Ricardo Martinez and Eugenia Santiago were desperate.
At the labor camp for Bioparques de Occidente, they and other farmworkers slept sprawled head to toe on concrete floors. Their rooms crawled with scorpions and bedbugs. Meals were skimpy, hunger a constant. Camp bosses kept people in line with threats and, when that failed, with their fists.
Escape was tempting but risky. The compound was fenced with barbed wire and patrolled by bosses on all-terrain vehicles. If the couple got beyond the gates, local police could arrest them and bring them back. Then they would be stripped of their shoes.
Martinez, 28, and Santiago, 23, decided to chance it. Bioparques was one of Mexico's biggest tomato exporters, a supplier for Wal-Mart and major supermarket chains. But conditions at the company's Bioparques 4 camp had become unbearable.
They left their backpacks behind to avoid suspicion and walked out the main gate. As they approached the highway, a car screeched up. Four camp bosses jumped out. One waved a stick at them.
"You're trying to leave,'' he said, after spotting a change of clothing in a plastic bag Martinez was carrying.

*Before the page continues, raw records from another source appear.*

-- ==== Sys2Proof/Laws/Ops.lean ====
section
/-! SUPPORT. Laws/Ops.lean: for each shared operation, what it leaves as it was (a lemma for each field and accessor),
and one lemma that says all it does. -/

namespace Sys2Proof.Machine

section notify

variable (s : State) (p : Port) (n : Notice)

@[simp] theorem State.notify_dt : (s.notify p n).dt = s.dt := rfl
@[simp] theorem State.desc_notify (S : Seg) : (s.notify p n).desc S = s.desc S := by
  simp only [State.desc, State.notify_dt]
@[simp] theorem State.notify_cursors : (s.notify p n).cursors = s.cursors := rfl
@[simp] theorem State.cursor_notify (x : CursorId) : (s.notify p n).cursor x = s.cursor x := by
  simp only [State.cursor, State.notify_cursors]
@[simp] theorem State.notify_mapQueues : (s.notify p n).mapQueues = s.mapQueues := rfl
@[simp] theorem State.mapQueue_notify (q : Port) : (s.notify p n).mapQueue q = s.mapQueue q := by
  simp only [State.mapQueue, State.notify_mapQueues]
@[simp] theorem State.notify_markHigh : (s.notify p n).markHigh = s.markHigh := rfl
@[simp] theorem State.notify_markLow : (s.notify p n).markLow = s.markLow := rfl
@[simp] theorem State.notify_ctxStacks : (s.notify p n).ctxStacks = s.ctxStacks := rfl
@[simp] theorem State.stack_notify (q : Port) : (s.notify p n).stack q = s.stack q := by
  simp only [State.stack, State.notify_ctxStacks]
@[simp] theorem State.notify_buffers : (s.notify p n).buffers = s.buffers := rfl
@[simp] theorem State.buffer_notify (x : CursorId) : (s.notify p n).buffer x = s.buffer x := by
  simp only [State.buffer, State.notify_buffers]
@[simp] theorem State.notify_slots : (s.notify p n).slots = s.slots := rfl
@[simp] theorem State.slot_notify (x : CursorId) : (s.notify p n).slot x = s.slot x := by
  simp only [State.slot, State.notify_slots]
@[simp] theorem State.notify_fillList : (s.notify p n).fillList = s.fillList := rfl
@[simp] theorem State.notify_postQueue : (s.notify p n).postQueue = s.postQueue := rfl
@[simp] theorem State.notify_tags : (s.notify p n).tags = s.tags := rfl
@[simp] theorem State.tag_notify (u : TagNo) : (s.notify p n).tag u = s.tag u := by
  simp only [State.tag, State.notify_tags]
@[simp] theorem State.notify_alternation : (s.notify p n).alternation = s.alternation := rfl
@[simp] theorem State.notify_memRequest : (s.notify p n).memRequest = s.memRequest := rfl
@[simp] theorem State.notify_respChannel : (s.notify p n).respChannel = s.respChannel := rfl
@[simp] theorem State.notify_ports : (s.notify p n).ports = s.ports := rfl
@[simp] theorem State.port_notify (q : Port) : (s.notify p n).port q = s.port q := by
  simp only [State.port, State.notify_ports]
@[simp] theorem State.notify_links : (s.notify p n).links = s.links := rfl
@[simp] theorem State.link_notify (q : Port) : (s.notify p n).link q = s.link q := by
  simp only [State.link, State.notify_links]
@[simp] theorem State.notify_freeCount : (s.notify p n).freeCount = s.freeCount := rfl
@[simp] theorem State.notify_pending : (s.notify p n).pending = s.pending := rfl

end notify

section claim

variable (s : State) (A : Seg)

@[simp] theorem State.claim_cursors : (s.claim A).cursors = s.cursors := rfl
@[simp] theorem State.cursor_claim (x : CursorId) : (s.claim A).cursor x = s.cursor x := by
  simp only [State.cursor, State.claim_cursors]
@[simp] theorem State.claim_mapQueues : (s.claim A).mapQueues = s.mapQueues := rfl
@[simp] theorem State.mapQueue_claim (q : Port) : (s.claim A).mapQueue q = s.mapQueue q := by
  simp only [State.mapQueue, State.claim_mapQueues]
@[simp] theorem State.claim_markHigh : (s.claim A).markHigh = s.markHigh := rfl
@[simp] theorem State.claim_markLow : (s.claim A).markLow = s.markLow := rfl
@[simp] theorem State.claim_ctxStacks : (s.claim A).ctxStacks = s.ctxStacks := rfl
@[simp] theorem State.stack_claim (q : Port) : (s.claim A).stack q = s.stack q := by
  simp only [State.stack, State.claim_ctxStacks]
@[simp] theorem State.claim_buffers : (s.claim A).buffers = s.buffers := rfl
@[simp] theorem State.buffer_claim (x : CursorId) : (s.claim A).buffer x = s.buffer x := by
  simp only [State.buffer, State.claim_buffers]
@[simp] theorem State.claim_slots : (s.claim A).slots = s.slots := rfl
@[simp] theorem State.slot_claim (x : CursorId) : (s.claim A).slot x = s.slot x := by
  simp only [State.slot, State.claim_slots]
@[simp] theorem State.claim_fillList : (s.claim A).fillList = s.fillList := rfl
@[simp] theorem State.claim_postQueue : (s.claim A).postQueue = s.postQueue := rfl
@[simp] theorem State.claim_tags : (s.claim A).tags = s.tags := rfl
@[simp] theorem State.tag_claim (u : TagNo) : (s.claim A).tag u = s.tag u := by
  simp only [State.tag, State.claim_tags]
@[simp] theorem State.claim_alternation : (s.claim A).alternation = s.alternation := rfl
@[simp] theorem State.claim_memRequest : (s.claim A).memRequest = s.memRequest := rfl
@[simp] theorem State.claim_respChannel : (s.claim A).respChannel = s.respChannel := rfl
@[simp] theorem State.claim_ports : (s.claim A).ports = s.ports := rfl
@[simp] theorem State.port_claim (q : Port) : (s.claim A).port q = s.port q := by
  simp only [State.port, State.claim_ports]
@[simp] theorem State.claim_notices : (s.claim A).notices = s.notices := rfl
@[simp] theorem State.noticeQueue_claim (q : Port) : (s.claim A).noticeQueue q = s.noticeQueue q := by
  simp only [State.noticeQueue, State.claim_notices]
@[simp] theorem State.claim_links : (s.claim A).links = s.links := rfl
@[simp] theorem State.link_claim (q : Port) : (s.claim A).link q = s.link q := by
  simp only [State.link, State.claim_links]
@[simp] theorem State.claim_freeCount : (s.claim A).freeCount = s.freeCount := rfl
@[simp] theorem State.claim_pending : (s.claim A).pending = s.pending := rfl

"I'm just going for a walk," Martinez said.
"Get in the car or I'll break you," the boss replied.
The next day, Martinez and Santiago were back at work in the tomato fields.
When the mistreatment of workers at the camp was finally exposed, Mexican authorities made arrests, imposed fines and promised to make an example of the company. A year and a half later, however, the case of Bioparques speaks more to the impunity of Mexican agribusiness than to accountability.